Они стали пить коньяк. Беременная горничная принесла новую порцию селянки. За картонной стеной шумели и смеялись. Там остановился проезжий журналист, в гости к нему зашли железнодорожные чиновники. Они обсуждали местную дороговизну. Извозчик за один конец умудрялся драть трешницу! Деньги здесь горят, но денег много, и оттого, что их много и они горят, создается в голове путаница. Называли фамилии тех, кто уже украл сотни тысяч, – в Маньчжурии крали не стесняясь. Журналист смеялся раскатистым басом.
– Что это за единое «Горнопромышленное товарищество»? – спросил Алексей Иванович. – И почему я не могу быть членом его? А Валевский?
– Валевский тоже не может.
– Но в чем же тогда дело? Кто же входит в это товарищество?
Дубяга тонко свистнул и указал пальцем на лоб:
– Витте – большой ум. Может быть, даже гений. «Горнопромышленное товарищество», банковское дело, пароходное дело! Перед нами универсальное государственное предприятие. Понимаете?
– Не понимаю ничего. Почему я должен уступать Витте свои концессии и почему я, обладатель концессий, не могу вступить в товарищество?
– Вы знаете, из кого будет состоять «Горнопромышленное товарищество»? Пайщики: государственный банк и два подставных чиновника из министерства финансов. Вот и все товарищество.
– Не может быть!
– Честное слово!
– Сумасшедший дом!
Алексей Иванович послал Валевскому телеграмму. У него возникали всё новые соображения; не дожидаясь ответа, он снова и снова слал телеграммы.
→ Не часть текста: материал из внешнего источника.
/-- A load of a poisoned unit, of the local store and of a line that the L1 does not hold; and one of a sound part of such a line. -/
def spoiled (a : Nat) : State := { regs user [(10, a)] with poison := [0x200] }
theorem spoiled_line {a : Nat} (ha : a < 4096 ∧ a / 64 = 8) (hx : ((spoiled a).x 10).toNat = a) (hb : (spoiled a).trapsToS 0x0B) :
    ∃ s1, let s : State := mapped 7 (spoiled a)
      let pl : Place := ⟨a, true, false, false, none⟩
      s.scalarPlace (s.h.space 0) (s.x 10).toNat 1 .read true = .ok (pl, s1) ∧ s1.pend = [] ∧ s.trapsToS 0x0B ∧ s1.uncached pl = false
        ∧ s1.l1Find (s.h.space 0) pl = none ∧ s1.frames = [] ∧ s1.poison = [0x200] := by
  let t : State := spoiled a
  obtain ⟨s1, t1, t2, -, t4, -, -, -, t8, t9, t10⟩ := translate_of (s := t) ⟨rfl, rfl⟩ (b := 7) (.inr rfl) rfl rfl t.h.acc rfl (space := 0) (.inl rfl) (off := a) ha.1
  have hz : BitVec.getLsbD (7 : Byte) 2 = true := rfl
  have hl : (mapped 7 t).locateMem t.h.acc 0 a .read = .ok (⟨a, true, false, false, none⟩, s1) := by
    have hb : t.h.acc.bare = false := rfl
    unfold State.locateMem
    rw [hb]
    simp only [t1, page, frame_of ha.1, hz, Bool.false_eq_true, false_and, if_false, ne_eq, not_true]
    rfl
  refine ⟨s1, ?_, t9, trapsToS_hart (s := t) rfl hb, ?_, ?_, t8.1, t10⟩
  · show (mapped 7 t).scalarPlace 0 ((mapped 7 t).x 10).toNat 1 .read true = _
    rw [show ((mapped 7 t).x 10).toNat = a from hx]
    unfold State.scalarPlace
    rw [show (mapped 7 t).h.acc = t.h.acc from rfl, hl]
    simp only [Nat.mod_one]
    rfl
  · rw [State.uncached, t2]; rfl
  · rw [State.l1Find, t4]; rfl
theorem witness_LoadsDeliverTheirBytes_poison :
    (∃ pl s1, let s : State := { withLocal user with poison := [lsBase + 0x1F_FFF8] }
      s.scalarPlace (s.h.space 1) (s.x 9).toNat 8 .read true = .ok (pl, s1) ∧ pl.node = none ∧ s1.pend = [] ∧ s.trapsToS 0x0B ∧ s1.uncached pl = true
        ∧ (s1.poisonIn pl.key 8).isSome = true)
    ∧ (∃ pl s1, let s : State := mapped 7 (spoiled 0x208)
      s.scalarPlace (s.h.space 0) (s.x 10).toNat 1 .read true = .ok (pl, s1) ∧ pl.node = none ∧ s1.pend = [] ∧ s.trapsToS 0x0B
        ∧ s1.l1Find (s.h.space 0) pl = none ∧ (s1.poisonIn pl.key 1).isSome = true)
    ∧ (∃ pl s1, let s : State := mapped 7 (spoiled 0x228)
      s.scalarPlace (s.h.space 0) (s.x 10).toNat 1 .read true = .ok (pl, s1) ∧ pl.node = none ∧ s1.pend = [] ∧ s.trapsToS 0x0B ∧ s1.uncached pl = false
        ∧ s1.l1Find (s.h.space 0) pl = none ∧ s1.poisonIn pl.key 1 = none ∧ (s1.poisonIn (pl.key / 64 * 64) 64).isSome = true) := by
  refine ⟨?_, ?_, ?_⟩
  · have h : okAnd (State.scalarPlace { withLocal user with poison := [lsBase + 0x1F_FFF8] } 0xFFFF 0x1F_FFF8 8 .read true) (fun p =>
        p.1.node.isNone && p.2.pend.isEmpty && p.2.uncached p.1 && (p.2.poisonIn p.1.key 8).isSome) = true := by decide +kernel
    obtain ⟨⟨pl, s1⟩, h1, h2⟩ := ok_of h
    simp only [Bool.and_eq_true, Option.isNone_iff_eq_none, List.isEmpty_iff] at h2
    exact ⟨pl, s1, h1, h2.1.1.1, h2.1.1.2, trapsToS_of (by decide +kernel), h2.1.2, h2.2⟩
  · obtain ⟨s1, h1, h2, h3, -, h5, hf, hp⟩ := spoiled_line (a := 0x208) (by decide) (by decide +kernel) (trapsToS_of (by decide +kernel))
    refine ⟨_, s1, h1, rfl, h2, h3, h5, ?_⟩
    have hr (k : Nat) : s1.readKeyOf k = k := by simp [State.readKeyOf, hf]
    rw [State.poisonIn, Option.isSome_map, List.find?_isSome]
    exact ⟨0, by decide, by rw [State.poisoned, hr, hp]; decide +kernel⟩
  · obtain ⟨s1, h1, h2, h3, h4, h5, hf, hp⟩ := spoiled_line (a := 0x228) (by decide) (by decide +kernel) (trapsToS_of (by decide +kernel))
    have hr (k : Nat) : s1.readKeyOf k = k := by simp [State.readKeyOf, hf]
    refine ⟨_, s1, h1, rfl, h2, h3, h4, h5, ?_, ?_⟩
    · rw [State.poisonIn, Option.map_eq_none_iff, List.find?_eq_none]
      intro i hi
      have : i = 0 := by simpa using hi
      rw [this, State.poisoned, hr, hp]
      decide +kernel
    · rw [State.poisonIn, Option.isSome_map, List.find?_isSome]
      exact ⟨0, by decide, by rw [State.poisoned, hr, hp]; decide +kernel⟩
Из ответов стало ясно, что шел последний акт борьбы между Витте и Безобразовым. Сторонники Витте надеялись, что он победит, как побеждал своих противников в течение многих лет. Но из телеграммы Валевского Попов понял, что падение Витте предрешено: государю он надоел, и государь не только ему не верит, но даже подозревает в династической измене.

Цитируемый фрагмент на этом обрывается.